The 1-and-15 Hedge Fund

UK fixed-income hedge fund manager Blue Bay is in some trouble:

Blue Bay said performance fees had fallen by 75 per cent in the second half of the year, to £4m in five months, compared to £18.2m in the second half of 2007. It has also been forced to freeze redemptions on one of its three hedge funds, to prevent investors withdrawing capital, although said in return it would cut management fees.

Mark Cobley has the details:

Investors have kept faith with the company thus far, pouring a net $3.5bn into the company’s funds during the five months to the end of May – more than expected. BlueBay previously forecast it would take in $2.5bn for the six months to the end of June…

BlueBay is also set to overhaul its $2.7bn Value Recovery Fund, which can invest in the debt of companies that are in trouble, as well as asset-backed securities and more conventional debt market instruments.

The company wants to suspend redemptions on the fund until July 2009 and “severely restrict” them thereafter, in return for a cut in the basic management fee from 2% to 1% of a client’s investment, and in the performance fee from 20% to 15%.

There’s something a little bit weird going on here. On the one hand, BlueBay had $3.5 billion of inflows in the first five months of the year, but on the other hand it’s having to slash fees on its flagship distressed-debt fund not to withdraw their money.
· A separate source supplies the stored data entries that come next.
-- ==== Sys2Proof/Machine/AdminNs.lean ====
section
/-! DEFINITION. Namespace Management, Namespace Attachment, Format NVM and Sanitize (R53, R149 to
R154). -/

namespace Sys2Proof.Machine

/-! ### Commands started before a namespace goes (R151) -/

/-- Where a sector of a read ends, its media access made: what is stored of it, or lost. -/
def resolved (s : State) (i lba : Nat) : RdSt :=
  match sectorSource s i lba with
  | .media _ | .page _ => .ready (cellOf s (tget ({} : Sector) s.sectors (lk i lba)))
  | st => st

/-- A started read ends with what the media hold; a Compare whose host data has not all arrived ends either way. -/
def finishRead (s : State) (id : Nat) : State :=
  let c := getCmd s id
  let l := (List.range (c.io.nlb + 1)).map (fun j => (⟨c.lo + j, resolved s c.slot (c.lo + j)⟩ : RdSec))
  let lost := (l.filter (fun r => r.st == .lost)).length
  let s1 := setCmd (dropReads s (fun o => match o with | .cmd k _ => k == id | _ => false)) id { c with want := [], rds := l }
  if lost != 0 then complete (noteLost s1 c.niche lost) id .unrecRead
  else if c.io.op == .compare && c.recv.length != c.need then
    complete s1 id (if Config.compareEqual id then .success else .compareFail)
  else readSent (passAll s1 id) id

/-- A started write commits; what of its data has not arrived goes with the namespace unread. -/
def finishWrite (s : State) (id : Nat) : State :=
  let c := getCmd s id
  commitWrite (passAll (setCmd s id { c with
    want := [], recv := c.recv ++ List.replicate (c.need - c.recv.length) 0 }) id) id

/-- The commands started on slot `i` complete normally before its content goes (R151; notes/assumptions/23.md). -/
def finishStarted (s : State) (i : Nat) : State :=
  (tkeys s.cmds (fun _ c => c.slot == i && c.phase == .started)).foldl (fun a id =>
    let c := getCmd a id
    if !(hasCmd a id) then a
    else if isRead c.io.op then finishRead a id
    else if writesData a i c.io then finishWrite a id
    else if c.io.op == .zoneReceive then finishReceive a id
    else if c.io.op == .zoneSeal then finishSeal a id
    else a) s

/-! ### Emptying a namespace -/

/-- A zone Empty again, its GEN left to the slot's count (R177). -/
def emptyZone (i : Nat) (s : State) (z : Nat) : State :=
  let g := (getZone s (zk i z)).gen
  let s1 := resetZone s i z
  setZone s1 (zk i z) { getZone s1 (zk i z) with gen := g }

/-- The content of a namespace is gone (R149, R151, R153): zones Empty, their indices and seal states
cleared, the GEN of every zone raised (R177), LBAs unmapped, rows erase-pending, lost-sector entries removed. -/
def wipeSlot (s0 : State) (i : Nat) : State :=
  let s := finishStarted s0 i
  let s1 := (zonesWhere s i (fun _ => true)).foldl (emptyZone i) (setNs s i { getNs s i with gen := wrapAdd 32 (getNs s i).gen 1 })
  let v := getNs s1 i
  let s2 := if v.attr.zoned then s1
    else unbindRows (setNs s1 i { v with hostRow := none, nextRow := none, gcRow := none, fill := none, gcFill := none }) .pending
      ((fineHeld s1 i).map (fun key => (key / 8192, key % 8192)))
  let mine := fun k : Nat => k / 281474976710656 == i
  lostCut { s2 with
    sectors := tdrop s2.sectors (fun k _ => mine k), fine := tdrop s2.fine (fun k _ => mine k)
    fineQ := s2.fineQ.filter (fun k => !(mine k))
    plinth := { s2.plinth with media := tdrop s2.plinth.media (fun k _ => mine k) } } i 0 (2 ^ 48)

/-! ### Create and delete (R150, R151) -/

/-- The free slots of a niche of the asked type, rising (R150). -/
def freeSlots (s : State) (n csi : Nat) : List Nat :=
  (List.range s.arm.cfg.slots.length).filter (fun i =>
    let a := slotCfg s i
    a.valid && a.niche == n && a.zoned == (csi == 2) && !(getNs s i).live)

/-- A new namespace in slot `i` (R150): its slot's attributes, attached to `att`. The GEN of its zones stands (R177). -/
def newNs (s : State) (i fmt pi : Nat) (ext : Bool) (att : List Nat) : State :=
  setNs s i { live := true, attr := slotCfg s i, fmt := fmt, pi := pi, ext := ext, attached := att, gen := (getNs s i).gen }

/-- Namespace Management, create (R150). Where no slot of the type is free the fourth check answers. -/
def createNs (s : State) (c cid csi flbas nsze ncap dps : Nat) : State :=
  let n := myNiche s c
  let fmt := flbas % 16
  let free := freeSlots s n csi
  let fits := free.filter (fun i => (createFmt s (slotCfg s i) fmt).isSome)
  let sized := fits.filter (fun i => (nsze == 0 && ncap == 0) ||
    (nsze == nsLbas (slotCfg s i) && ncap == nsLbas (slotCfg s i)))
  if csi != 0 && csi != 2 then adone s c cid .invalidField
  else if free.isEmpty then adone s c cid .nsIdUnavail
  else if fits.isEmpty || (fmt != 1 && dps % 8 != 0) || decide (3 < dps) then adone s c cid .invalidFormat
  else match sized with
  | [] => adone s c cid .invalidField
  | i :: _ =>
    let r := generateAll s (keySlots (slotCfg s i))
    if !r.2 then adone s c cid .internal
    else adone (journal (newNs r.1 i ((createFmt s (slotCfg s i) fmt).getD 0) dps (bitOf flbas 4) [])) c cid .success (slotCfg s i).nsid

def execNamespaceManagementCreate (c cid csi flbas nsze ncap dps : Nat) (s : State) : Out :=
  if sourceRestarts s (freeSlots s (myNiche s c) csi) then ok s
  else adminFull s c cid (afterSan c cid (ctlData c cid 4096 (fun t => createNs t c cid csi flbas nsze ncap dps)))

/-- A namespace leaves its slot (R151). -/
def deleteSlot (s : State) (i : Nat) : State :=
  let v := getNs s i
  let s1 := finishStarted (nsChanged s v.attr.nsid v.attached) i
  let s2 := wipeSlot (destroyAll s1 ((keySlots v.attr).map (·.1))) i
  setNs { s2 with zones := tmap {} s2.zones (fun k z => if k / 131072 == i then { ({} : Zone) with gen := z.gen } else z) } i
    { ({} : Ns) with gen := (getNs s2 i).gen }

/-- The slots a delete names: every namespace of the niche, or one (R151). -/
def deleteList (s : State) (n nsid : Nat) : List Nat :=
  if nsid == 0xFFFFFFFF then slotsOf s n else (slotOf s n nsid).toList

/-- Namespace Management, delete (R151). -/
def deleteNs (s : State) (c cid nsid : Nat) : State :=
  let n := myNiche s c
  let l := deleteList s n nsid
  if l.isEmpty && nsid != 0xFFFFFFFF then adone s c cid .invalidNsOrFormat
  else if l.any (fun i => !(liveOn s i).isEmpty) then adone s c cid .commActive
  else adone (refreshGc (l.foldl deleteSlot s) n) c cid .success

def execNamespaceManagementDelete (c cid nsid : Nat) (s : State) : Out :=
  adminFull s c cid (afterSan c cid (fun t => deleteNs t c cid nsid))

/-! ### Attachment (R53, R152) -/

/-- Whether the slot in force still fits the namespace it holds (R53). -/
def attachable (s : State) (i : Nat) : Bool :=
  let v := getNs s i
  let a := slotCfg s i
  a.valid && a.niche == v.attr.niche && a.nsid == v.attr.nsid && a.zoned == v.attr.zoned &&
    a.zw == v.attr.zw && a.enc == v.attr.enc && a.encMeta == v.attr.encMeta && a.sealEn == v.attr.sealEn &&
    a.xts == v.attr.xts && a.sealSlot == v.attr.sealSlot && bitOf a.lbafMask v.fmt && decide (v.attr.size ≤ a.size)

/-- Namespace Attachment (R152): the view of each controller whose attachment changes changes. Attaching an attached
controller, detaching one that is not attached and an empty list change nothing and complete with success (DESIGN
CHOICE, notes/assumptions/38.md). -/
def attachNs (s : State) (c cid nsid : Nat) (att : Bool) (l : List Nat) : State :=
  let n := myNiche s c
  if l.any (fun d => !(binds s n d)) then adone s c cid .nicheBoundary
  else match slotOf s n nsid with
  | none => adone s c cid .invalidNsOrFormat
  | some i =>
    let v := getNs s i
    if !(attachable s i) then adone s c cid .nsNotReady
    else
      let moved := (l.eraseDups).filter (fun d => v.attached.contains d != att)
      let w := if att then v.attached ++ moved else v.attached.filter (fun d => !(moved.contains d))
      adone (nsChanged (setNs s i { v with attached := w }) nsid moved) c cid .success

def execNamespaceAttachment (c cid nsid : Nat) (attach : Bool) (ctrls : List Nat) (s : State) : Out :=
  adminFull s c cid (afterSan c cid (ctlData c cid 4096 (fun t => attachNs t c cid nsid attach ctrls)))

/-! ### Format NVM (R149) -/

/-- Format NVM (R149). SES above 2 completes with Invalid Field in Command, tested after the format and before the
commissions (DESIGN CHOICE, notes/assumptions/38.md). -/
def formatNs (s : State) (c cid nsid lbaf pi ses : Nat) : State :=
  let n := myNiche s c
  if nsid == 0xFFFFFFFF then adone s c cid .invalidField
  else match slotOf s n nsid with
  | none => adone s c cid .invalidNsOrFormat
  | some i =>
    let v := getNs s i
    if !(fmtOk s (slotCfg s i).lbafMask (lbaf % 16)) || (lbaf % 16 != 1 && pi != 0) || 3 < pi then
      adone s c cid .invalidFormat
    else if 2 < ses then adone s c cid .invalidField
    else if !(liveOn s i).isEmpty then adone s c cid .commActive
    else
      let s0 := finishStarted s i
      let r := if ses == 0 then (s0, true) else regenerate s0 (keySlots v.attr)
      if !r.2 then adone r.1 c cid .internal
      else
        let s1 := wipeSlot r.1 i
        adone (refreshGc (setNs s1 i { getNs s1 i with fmt := lbaf % 16, pi := pi, ext := bitOf lbaf 4 }) n)
          c cid .success

def execFormatNvm (c cid nsid lbaf pi ses : Nat) (s : State) : Out :=
  if ses != 0 && sourceRestarts s ((slotOf s (myNiche s c) nsid).toList) then ok s
  else adminFull s c cid (afterSan c cid (fun t => formatNs t c cid nsid lbaf pi ses))

/-! ### Sanitize (R153, R154) -/

/-- The niches a Sanitize acts on: the issuing controller's; every one of the mounted structure in the
Maquette (R153). -/
def sanNiches (s : State) (c : Nat) : List Nat :=
  if s.boot.maquette then vNiches s.arm.cfg else [myNiche s c]

/-- The refusals Sanitize actions share, in R153's order. -/
def sanRefuse (s : State) (c : Nat) (ndas : Bool) : Option Status :=
  let l := sanNiches s c
  if s.boot.maquette && !s.plinth.mounted then some .sanFailed
  else if ndas then some .invalidField
  else if l.any (fun n => !(liveOf s n).isEmpty) then some .commActive
  else if l.any (fun n => (getNch s n).san == .block || (getNch s n).san == .crypto) then some .sanInProgress
  else none

/-- The key slots of a niche's KEY_MASK, each with the kind the structure names it for (R56 rule 11); a slot no entry
names counts as an XTS slot (notes/assumptions/8.md). -/
def nicheKeys (s : State) (n : Nat) : List (Nat × Bool) :=
  ((List.range 128).filter (bitOf (s.arm.cfg.niches.getD n {}).keyMask)).map (fun i =>
    (i, s.arm.cfg.slots.any (fun a => a.valid && a.sealEn && a.sealSlot == i)))

/-- The counters of R145 return to zero. -/
def clearCounters (v : Nch) : Nch :=
  { v with
    hostWritten := 0, hostRead := 0, mediaWritten := 0, retryReads := 0, softDecodes := 0, rebuilds := 0
    unrecovered := 0 }

/-- Slots of the namespaces of niche `n`, in the Maquette as well. -/
def nsOfNiche (s : State) (n : Nat) : List Nat := tkeys s.ns (fun _ v => v.live && v.attr.niche == n)

/-- What every erase action does to a niche: the buffer, zones, maps and counters (R153). -/
def sanWipe (s : State) (n : Nat) : State :=
  let s1 := (nsOfNiche s n).foldl (fun a i =>
    let b := wipeSlot a i
    setNs b i { getNs b i with hostWritten := 0, hostRead := 0 }) s
  let s2 := setNch s1 n (clearCounters (getNch s1 n))
  if s2.plinth.mounted then checkpointOf s2 n else s2

/-- The rows a niche owns on rank `k` (R52), in the Maquette as well. -/
def sanRows (s : State) (n k : Nat) : List Nat :=
  let e := s.arm.cfg.niches.getD n {}
  if !(bitOf e.rankSet k) then []
  else if bitOf e.sharedSet k then (List.range e.rowCount).map (fun j => rk k (e.rowFirst + j))
  else (List.range (userRows s)).map (rk k)

/-- Every block of the niche's owned rows is to be erased (R153), rows already erased and rows held out of service among
them. -/
def eraseOwned (s : State) (n : Nat) : State :=
  ((List.range 32).flatMap (sanRows s n)).foldl (fun a key =>
    let v := getRow a key
    if v.st == .erased || v.st == .out then setRow a key (pendRow a) else a) s

/-- The commands started on a niche complete first (R151). -/
def finishNiche (s : State) (n : Nat) : State := (nsOfNiche s n).foldl finishStarted s

/-- A block erase begins on a niche (R153). -/
def sanBlock (s : State) (n : Nat) : State :=
  let s1 := eraseOwned (sanWipe (destroyAll (finishNiche s n) ((nicheKeys s n).map (·.1))) n) n
  setNch s1 n { getNch s1 n with san := .block }

/-- A crypto erase begins on a niche (R153); where no key can be drawn the slots stay Empty and nothing else is done
(R310). -/
def sanCrypto (s : State) (n : Nat) : State × Bool :=
  let r := regenerate (finishNiche s n) (nicheKeys s n)
  if !r.2 then r
  else
    let s1 := sanWipe r.1 n
    (setNch s1 n { getNch s1 n with san := .crypto }, true)

/-- Exit Failure Mode (R153): a failed sanitize no longer holds the niche. -/
def execSanitizeExitFailureMode (c cid : Nat) (ndas : Bool) (s : State) : Out :=
  adminRom s c cid (fun t => match sanRefuse t c ndas with
    | some st => adone t c cid st
    | none => adone ((sanNiches t c).foldl (fun a n =>
        if (getNch a n).san == .failed then setNch a n { getNch a n with san := .none } else a) t) c cid .success)

def execSanitizeBlockErase (c cid : Nat) (ndas : Bool) (s : State) : Out :=
  adminRom s c cid (fun t => match sanRefuse t c ndas with
    | some st => adone t c cid st
    | none => adone ((sanNiches t c).foldl sanBlock t) c cid .success)

def execSanitizeCryptoErase (c cid : Nat) (ndas : Bool) (s : State) : Out :=
  if sourceRestarts s ((sanNiches s c).flatMap (slotsOf s)) then ok s
  else adminRom s c cid (fun t => match sanRefuse t c ndas with
    | some st => adone t c cid st
    | none =>
      let r := (sanNiches t c).foldl (fun (a : State × Bool) n => let q := sanCrypto a.1 n; (q.1, a.2 && q.2)) (t, true)
      adone r.1 c cid (if r.2 then .success else .internal))

/-- Rows of a niche still to be erased. -/
def rowsLeft (s : State) (n : Nat) : Bool :=
  s.rows.any (fun kv => (kv.2.st == .pending || kv.2.st == .leaving || kv.2.st == .erasing) &&
    decide (kv.1 % 8192 < userRows s) && rowOwner s (kv.1 / 8192) (kv.1 % 8192) == n)

/-- Whether a rank of the niche's set has fewer than 3 healthy dies, the one condition of R279 that a block erase
leaves. -/
def narrowSet (s : State) (n : Nat) : Bool :=
  (ranksIn (nicheCfg s n).rankSet).any (fun k => decide (nk s k < 3))

/-- A sanitize ends: a block erase once every owned row is erased (R154, R490); a read-only niche is writable again where
no condition of R279 is left (R280). -/
def execSanitizeComplete (niche : Nat) (s : State) : Out :=
  let v := getNch s niche
  let over_ := v.san == .crypto || (v.san == .block && !(rowsLeft s niche))
  if !over_ then ok s
  else
    let ro := v.readOnly && (v.san == .crypto || narrowSet s niche)
    ok (nchSet (setNch s niche { v with san := .none, sanDone := 1, readOnly := ro }) niche 7)

end Sys2Proof.Machine
end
One can only assume that the inflows are going mainly to BlueBay’s emerging-market funds, which have presumably been performing reasonably well, and that there’s still very little investor interest in distressed debt, despite the fact that it seems to be the hot asset class right now for fixed-income investors wanting excess returns and lots of alpha.

Even so, it makes little sense for distressed debt investors to want to get out at the bottom of the market. Maybe they’ve just all decided that there are better distressed-debt investors out there than BlueBay. Or maybe they’re simply human, and much prefer to be invested in funds which are going up rather than in funds which are going down.

In any case, if you’re in the market for a distressed-debt fund, BlueBay’s VRF is now on sale, at just 1-and-15 instead of 2-and-20. Fill yer boots! It might go down further, but if it does at least the managers of the fund will be paid slightly less for the privilege of losing your money.